Introduction to Radon Abatement

The presence of radon is a function of local geology, and only testing in a completed home can determine if measures need to be taken to reduce indoor concentrations.

In regions where it is a known hazard, steps must be taken before pouring a structural or basement slab - steps that can be completed if testing confirms the problem.

Technically, the risk associated with radon in residences is labeled "uncertain." The Environmental Protection Agency recommends that every existing home be tested for radon and that action be taken if the test shows radon concentrations greater than 4.0 picocuries/liter of air.

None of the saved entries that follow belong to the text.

/-! ## Sending (R153, R156, R160 to R162, R167) -/

/-- Sends READ_LINE for a block with a free tag; loads that wait for the block wait for this fill, but for those that an earlier store
must precede (R160, R171). -/
def State.sendLine (s : State) (tag b : Nat) (wt : WT) (ahead : Bool) : State :=
  let st := s.unsent b wt
  let s := s.farSend wt 0 tag (blockAddr b) 0 []
  { s with
    tags := Tab.put s.tags tag (.fill b wt ahead st)
    farOps := s.farOps.map (fun o =>
      if o.wait = .miss ∧ o.block = b ∧ o.wt = wt ∧ ¬ s.storeFirst o then { o with wait := .onFill } else o) }

/-- Sends a prefetch that waits, once a tag is free (R156, R162). -/
def State.sendAhead (s : State) : State :=
  match s.ahead, s.freeTag with
  | some (b, wt), some tag => ({ s with ahead := none }).sendLine tag b wt true
  | _, _ => s

/-- READ_LINE_SEND. -/
def execReadLineSend (s : State) : Out :=
  .next (if ¬ s.runs ∨ s.missBusy then s
    else match s.farOps.find? (fun o => o.wait = .miss) with
      | none => s
      | some o =>
        if s.farBehind o then s.dueFor o
        else match s.freeTag with
          | none => s
          | some tag =>
            let s : State := { s with farOps := s.farOps.map (fun q : FarOp => if q.id = o.id then { q with ovr := [] } else q) }
            let s := s.sendLine tag o.block o.wt false
            let nb := o.block + 1
            if (Tab.find s.lines (lineIdx s.cfg o.wt nb)).isNone ∧ nb / 4096 = o.block / 4096 then
              ({ s with ahead := some (nb, o.wt) }).sendAhead
            else s)

/-- FAR_REQUEST_SEND: the first uncached access that nothing holds back. -/
def execFarRequestSend (s : State) : Out :=
  .next (if ¬ s.runs then s
    else match s.farOps.find? (fun o => decide (o.wait = .uncached) && !s.farBehind o) with
      | none => (s.farOps.filter (fun o => o.wait = .uncached)).foldl (fun s o => s.dueFor o) s
      | some o =>
        match s.freeTag with
        | none => s
        | some tag =>
          let s := if o.store then s.storeThrough o false else s
          let s := s.farSend o.wt (if o.store then 3 else 2) tag o.addr (wd o.size) o.data
          { s with
            tags := Tab.put s.tags tag (.op o.id)
            farOps := s.farOps.map (fun q => if q.id = o.id then { q with wait := .sent } else q) })

/-- Completes a far access with FAR_ERROR (R21, R153, R164, R169). -/
def State.farFail (s : State) (o : FarOp) : State :=
  ((s.dropFar o.id).complete o.tid o.id (item fFAR_ERROR 0 o.pc o.off)).dropOp o.tid o.id

/-- FAR_NO_TARGET. -/
def execFarNoTarget (t : Tid) (s : State) : Out :=
  .next (if ¬ s.runs then s
    else match s.farOps.find? (fun o => decide (o.tid = t.val) && decide (o.wait = .noTarget)) with
      | some o => s.farFail o
      | none => s)

/-- FAR_CACHE_HIT_RETIRE. -/
def execFarCacheHitRetire (t : Tid) (s : State) : Out :=
  .next (if ¬ s.runs then s
    else
      (s.farOps.findSome? (fun o => match o.wait with
        | .hit v => if o.tid = t.val then some ((s.dropFar o.id).retire t o.id v) else none
        | _ => none)).getD s)

/-- MERGE_ENTRY_AGE: an entry 32 cycles old becomes due. -/
def execMergeEntryAge (i : Nat) (s : State) : Out :=
  .next (if ¬ s.live ∨ s.core = .faulted then s
    else { s with merge := s.merge.modify i (fun m => if m.age ≥ 32 then { m with due := true } else m) })

/-! ## FAULTED (R170, R438) -/

/-- A thread of a core that enters FAULTED. -/
def Thread.faulted (th : Thread) : Thread :=
  match th.st with
  | .empty | .felled => th
  | _ => { th with st := .halted, park := none, waiting := none, again := false, ops := [], held := [], rep := none, haltReq := none,
                   stepping := false, service := none }

/-- The core enters FAULTED: threads halt, the ends' closing packets leave, and nothing else goes on. -/
def State.enterFaulted (s : State) : State :=
  let s := ({ s with flumeOut := [] }).sendAllClosed 2
  { s with
    core := .faulted, faultCause := fFAR_CACHE_FATAL
    threads := s.threads.mapVal Thread.faulted
    ends := s.ends.mapVal (fun x =>
      if x.st = .opened then { x.discard with st := .closed, credit := 0, landing := [], resv := false } else x)
    ringWrites := [], landWrites := [] }

/-! ## The merging buffer leaves (R167, R168) -/

/-- The lowest written word of an entry and its mask. -/
def MergeEntry.low (m : MergeEntry) : Nat := (m.words.head?.map (·.1)).getD 0
def MergeEntry.mask (m : MergeEntry) : Nat := m.words.foldl (fun a w => a + 2 ^ w.1) 0
def MergeEntry.addr (m : MergeEntry) : FarAddr := BitVec.ofNat 52 (16 * m.block + m.low)

/-- The FAULT notice of a failed entry (R168, R502). -/
def State.lateNotice (s : State) (m : MergeEntry) (aux : BitVec 8) : State :=
  s.faultNoticeNone fLATE_STORE aux (wd m.addr.toNat)
    (farAddrWords m.addr ++ [wd (b2n (wtWorld m.wt)), wd (m.wt.toNat % 4096), wd m.mask])

/-- The entry is due (R166, R167). -/
def State.mergeDue (s : State) (i : Nat) (m : MergeEntry) : Bool :=
  m.due || decide (m.words.length = 16) || m.threads.any (fun t => (s.thr t).precise) || s.warm.isSome ||
  (decide (i = 0) && s.farOps.any (fun o => o.wait = .merge))

/-- An earlier access to the block waits to be sent, or an earlier entry of the block does (R167, R171). -/
def State.mergeHeld (s : State) (m : MergeEntry) : Bool :=
  s.merge.any (fun n => decide (n.block = m.block) && decide (n.born < m.born)) ||
  s.farOps.any (fun o => decide (o.id < m.born) && decide (o.block = m.block) && (o.wait = .miss || o.wait = .uncached))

Before acting, the best place to start is by looking at the EPA Map of Radon Zones. This is detailed down to the county level so you can determine with a relatively high degree of accuracy if the home in question is located over a geological zone where radon activity is high. If it is, don't hesitate to take mitigation steps. (If it isn't, well, the "uncertain" language applies. Take that as you will.)

Check Local Sources

The EPA recommends that all new homes be built with radon resistant elements (Radon Elimination Strategies, below). This recommendation has been adopted as a requirement by some codes. These precautions are, or course, more important in areas where higher concentrations of radioactive materials are present in local rock. Check with state public health and environmental agencies about testing and risks in your area.

Subslab Poly

The EPA-recommended details for radon abatement call for poly to be placed above the gravel subbase and below the slab. Placing concrete directly on plastic can contribute to slab cracking due to uneven shrinkage and curling. For that reason, consider putting a layer of damp compacted sand above the poly before placing the concrete see Subslab Vapor Barriers in Subgrade and Subbase).

Critical Construction Details

Figure: Radon Elimination Strategies
Different strategies for venting radon are required for different foundations: Houses with basements (left), houses with crawlspaces (center), and basements or slabs with sump chambers (right). The usual approach in new construction is to build-in, at a modest cost, the depressurization infrastructure. This typically needed only for homes in mapped zones with a risk for radon. Once the house is built, it can be tested, and only if radon concentrations are sufficiently high, do you need to install an inline fan to actively mitigate the risk.
Different strategies for venting radon are required for different foundations: Houses with basements (left), houses with crawlspaces (center), and basements or slabs with sump chambers (right).

The usual approach in new construction is to build-in, at a modest cost, the depressurization infrastructure. This typically needed only for homes in mapped zones with a risk for radon. Once the house is built, it can be tested, and only if radon concentrations are sufficiently high, do you need to install an inline fan to actively mitigate the risk.

The EPA recommends the following system to prevent radon from entering basements and crawlspaces, and to exhaust radon from below slabs to the outdoors:

  • Subslab: Place gas-permeable layer (4-in. layer of clean gravel).
  • In basements: Plastic sheeting should be placed on top of gravel sub-base and under slab.
  • In crawlspaces: The sheeting is placed over the crawlspace floor.
  • Seal and caulk all cracks, joints, or penetrations.
  • Use 3- or 4-in. PVC vent stack from sub-slab to above roof. Mark this clearly so plumbers won’t mistake it for a drain vent.
  • In attics: Supply a junction box for power in case homeowners choose to install a powered vent fan.